Scientific societies that offer OA by the article can increase the value of their service by maximizing the convenience with which their OA articles can be found. For example, they should make sure that the indexing robots of search services such as Google and Yahoo have access to the files of their OA articles, and they should deposit all OA articles in an Open Archives Initiative-compliant archive6.

Many scientific societies have helped the move toward OA by making all articles in their journals freely accessible after an embargo period of six months to several years. If the embargo period is brief, the societies might assume that they will not profit from offering OA by the article. Such an assumption is unjustified. Authors and their sponsors have for example already paid $19,500 and $17,600 for OA to articles in the journals Physiological Genomics and Development, although both allow OA to all articles after one year and six months, respectively7.

The lack of rapid adoption of "self-archiving", where authors themselves make the contents of their refereed, published articles freely web accessible, suggests that most authors would prefer that publishers provide the OA and that the article be to a publisher-formatted, publisher-authenticated version8. It is time for publishers to offer authors an OA option and to benefit from it.

Thomas J. Walker9
Professor of Entomology, Department of Entomology & Nematology, University of Florida, Gainesville, FL 32611-0620, USA


  1. See http://www.nature.com/nature/focus/accessdebate/8.html
  2. See BioScience 45, 171 (1996); American Scientist 86, 463-471 (1998); Nature 411, 521-522 (2001).
  3. ESA publishes the Annals of the Entomological Society of America, Journal of Economic Entomology, Environmental Entomology and Journal of Medical Entomology. I have compiled statistics and a history for ESA's OA service. Estimates of net revenues from OA assume that the incremental cost of offering the service is $1 per page.
  4. ASLO made selected articles in Limnology and Oceanography OA starting in March 1999 but did not start sales of OA by the article until after it learned of ESA's service.
  5. The three publishers are American Physiological Society (Physiological Genomics), Company of Biologists (Development, Journal of Cell Science, Journal of Experimental Biology), and Hindawi Publishing Corporation (EURASIP Journal of Applied Signal Processing).
  6. See the Open Archives Initiative and Chuck Hamaker's posting to the American Scientist Open Access Forum.
  7. Physiological Genomics, published by the American Physiological Society, is the only journal offering OA by the article that does not clearly mark OA articles in online tables of contents.

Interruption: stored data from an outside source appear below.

/-- The first of three conditions that holds is the one reported, the lowest code first (60_exceptions.md R184). -/
theorem firstError_iff {a b c : Bool} {badCfg badLen noKernel : Prop} (ha : a = true ↔ badCfg) (hb : b = true ↔ badLen)
    (hc : c = true ↔ noKernel) :
    (firstError a b c = some .badCfg ↔ badCfg) ∧ (firstError a b c = some .badLen ↔ ¬badCfg ∧ badLen) ∧
    (firstError a b c = some .noKernel ↔ ¬badCfg ∧ ¬badLen ∧ noKernel) ∧
    (firstError a b c = none ↔ ¬badCfg ∧ ¬badLen ∧ ¬noKernel) := by
  rw [← ha, ← hb, ← hc]
  cases a <;> cases b <;> cases c <;> simp [firstError]

/-- The checks of a command are the causes in the prose of R182, R183 and R185. -/
theorem checksAre_prose (i : Instr) : ChecksAre i (BadCfg i) (BadLen i) (NoKernel i) := by
  intro s
  cases i <;> simp only [acceptanceCheck, checkNop, checkXchg, checkKgen, checkTxfilt, checkTxhold, checkTxshape,
    checkRxfilt, checkRxmatch, checkRxsmooth, checkRxmavg, checkEyesrch, checkDecim, checkRecover, checkEyemet, checkThresh,
    checkDecide, checkDecode, checkBresize]
  all_goals
    refine firstError_iff ?_ ?_ ?_ <;>
      simp [BadCfg, BadLen, NoKernel, ReadsSps, ReadsX, ternary_iff, ternary_false_iff, Config.one, Config.bdepth]
  -- KGEN, TXFILT and RXFILT: the table names the causes in another order than the prose.
  all_goals tauto

/-! #### Command words -/

@[simp] theorem decode_encode (i : Instr) : decode (encode i) = some i := by cases i <;> rfl

/-- Only the eighteen OP values of R181 select a command. -/
theorem decodeOp_of_not_legal {op : BitVec 8} (h : op.toNat ∉ legalOpcodes.map BitVec.toNat) : decodeOp op = none := by
  unfold decodeOp
  split <;> simp_all [legalOpcodes]

theorem decode_of_illegal {w : Word} (h : IllegalWord w) : decode w = none := by
  have hi : (w.extractLsb' 8 24).toNat = w.toNat / 256 := by
    simp [BitVec.extractLsb'_toNat, Nat.shiftRight_eq_div_pow]; omega
  have lo : (w.extractLsb' 0 8).toNat = w.toNat % 256 := by simp
  unfold decode
  split
  · next hz =>
    have zero : w.toNat / 256 = 0 := by rw [← hi, hz]; rfl
    exact decodeOp_of_not_legal (lo ▸ h.resolve_left (not_not_intro zero))
  · rfl

/-! #### The step on a CMD write (10_state.md R62) -/

theorem answer_of_events {t : State} {e : Event} {rest : List Event} (h : t.events = e :: rest) (r : Reply) :
    t.answer r = { t with events := rest, reply := r } := by
  rw [State.answer, h, List.tail_cons]

section
variable {s : State} {w : Word} {rest : List Event} (he : s.events = .bus (cmdWrite w) :: rest) (hr : s.rst = false)
include he hr

theorem step_cmdWrite_busy (hb : s.status.busy = true) : step s = .next (s.dropWrite.answer .written) :=
  step_settle (nextAction_drop he hr (cmdWrite_target w) rfl hb)

/-- The word of a command, while idle, is that command's issue. -/
theorem step_cmdWrite_legal {i : Instr} (hb : s.status.busy = false) (hd : decode w = some i) :
    step s = .next (s.issue (encode i) (acceptanceCheck i s)) := by
  rw [step_run (nextAction_command he hr (cmdWrite_target w) rfl hb hd), exec_idle hb]

theorem step_cmdWrite_illegal (hb : s.status.busy = false) (hd : decode w = none) :
    step s = .next (s.issue w (some .illegalOp)) :=
  step_settle (nextAction_illegal he hr (cmdWrite_target w) rfl hb hd)

/-- While ERR = 1 a CMD write is dropped, whatever its word. -/
theorem step_cmdWrite_locked (hb : s.status.busy = false) (hl : s.status.err = true) :
    step s = .next (s.answer .written) := by
  cases hd : decode w with
  | none => rw [step_cmdWrite_illegal he hr hb hd, issue_locked _ _ hb hl]
  | some i => rw [step_cmdWrite_legal he hr hb hd, issue_locked _ _ hb hl]

end
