-- ==== Sys2Proof/Machine/State.lean ====
section
/-! DEFINITION. The state of the block (10_state.md R20), the host side beside it, the reasons a step can stop, and the
state after reset (70_reset_and_hazards.md R230). -/

namespace Sys2Proof.Machine

/-- The values of STATUS.ERR (60_exceptions.md R200). Codes 7 to 15 are reserved and never written, so they have no
name here. DEDUCED (log 17): the field is held by name, its number is `ErrCode.code`. Safe. -/
inductive ErrCode where
  | none
  | divisionByZero
  | zeroHasNoInverse
  | noInverseExists
  | badField
  | operandRange
  | illegalCommand
  deriving DecidableEq, Repr

/-- The fields of register STATUS (10_state.md R27). Its reserved bits are no storage. The word is `Status.word`. -/
structure Status where
  busy : Bool
  done : Bool
  err : ErrCode
  deriving DecidableEq, Repr

/-- The snapshot that IF holds while a command is in flight (10_state.md R33). -/
structure Snapshot where
  w : Word
  a : Nat
  b : Nat
  m : BitVec 16
  p : Nat
  deriving DecidableEq, Repr

/-- The host side and the outside world: the model's own fields, no state of the block.

DESIGN CHOICE (log 2): which agent moves next is data, so that a claim about every state is a claim about every
schedule. Safe. -/
structure Env where
  /-- The turns still to come, first one first (log 2, log 3). -/
  schedule : List Turn
  /-- The host program (30_encoding.md R75). -/
  prog : List HostLine
  /-- The number of the host line to run next. It is the host's: the block has no program counter (10_state.md R20). -/
  pc : Nat
  /-- The host temporaries by number, in rising order, those that are 0 left out (log 8). -/
  temps : List (Nat × Nat)
  /-- The word the block answered to the last read access (log 10). -/
  rdata : Option Word
  deriving DecidableEq, Repr

/-- The whole state: the parameters (constants), the architectural state of 10_state.md R20, and the host side.
CMD is no storage (R31) and PARAM is computed from the parameters (R32), so neither has a field.

DESIGN CHOICE (log 6): a wide register is the polynomial it holds, a natural number (00_scope.md R7), kept below `2^WR`
by the writes and by the invariant `State.Inv`. Safe. -/
structure State where
  cfg : Config
  a : Nat
  b : Nat
  p : Nat
  m : BitVec 16
  res : Nat
  rem : Nat
  status : Status
  /-- The in-flight record IF (10_state.md R33). -/
  inflight : Option Snapshot
  env : Env
  deriving DecidableEq, Repr

/-- Why the machine stops with a fault. -/
inductive Fault where
  /-- Raised by a bus access to the window that is not 4 bytes wide at an aligned offset: "A model treats such an access
  as a fault of the host's step, never as a value" (20_memory.md R53). It changes no state. Safe. -/
  | busError
  deriving DecidableEq, Repr

/-- Why the model gives a step no meaning. -/
inductive Refusal where
  /-- An instruction whose meaning is not written yet; raised by `exec` alone. Safe. -/
  | notModelled (mnemonic : String)
  /-- Raised by a bus access outside the register window: such an address is the platform's, and the spec does not say
  what answers there (20_memory.md R51). Safe (log 7). -/
  | platformAddress
  /-- Raised by `exec` asked to run a command when none is in flight: the engine's step is enabled exactly when IF is not
  empty (40_command_cycle.md R102). `step` never asks. Safe (log 5). -/
  | engineNotEnabled
  deriving DecidableEq, Repr

/-- STATUS after reset (10_state.md R27). -/
def Status.reset : Status := { busy := false, done := false, err := .none }

/-- The host side when nothing has happened yet: no program, no turn, every temporary 0.

DESIGN CHOICE (log 8, log 10, log 13): the spec gives the host no first state. Unsafe for a claim that rests on it. -/
def Env.reset : Env := { schedule := [], prog := [], pc := 0, temps := [], rdata := none }

/-- The state right after reset of a block with parameters `c`: every register at its value of
70_reset_and_hazards.md R230. -/
def State.resetOf (c : Config) : State :=
  { cfg := c, a := 0, b := 0, p := 0, m := 0, res := 0, rem := 0, status := Status.reset, inflight := none,
    env := Env.reset }

/-- The machine right after reset, in the reference test configuration (00_scope.md R6; log 1). -/
def State.reset : State := State.resetOf Config.reference

end Sys2Proof.Machine
end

Beverly Ventura, Managing Editor, wrote (18 Mar 2004) that Physiological Genomics had sold access to 13 of 101 articles since the option was first offered, for $1500, in July 2003. Since January 2004, when Company of Biologists started selling OA by the article, Development sold access to 22 of 123 articles. During most of that period the service was offered for an introductory price of £500/$800. It is now £1350/$2160.
  8. See http://www.nature.com/nature/debates/e-access/Articles/harnad.html, http://www.eprints.org/self-faq and http://www.nature.com/nature/focus/accessdebate/4.html.
  9. My interest in OA to the journal literature was initiated and has been sustained by the Executive Committee of the Florida Entomological Society, which embraced OA in 1993 and has provided it to all authors in its journal since 1994.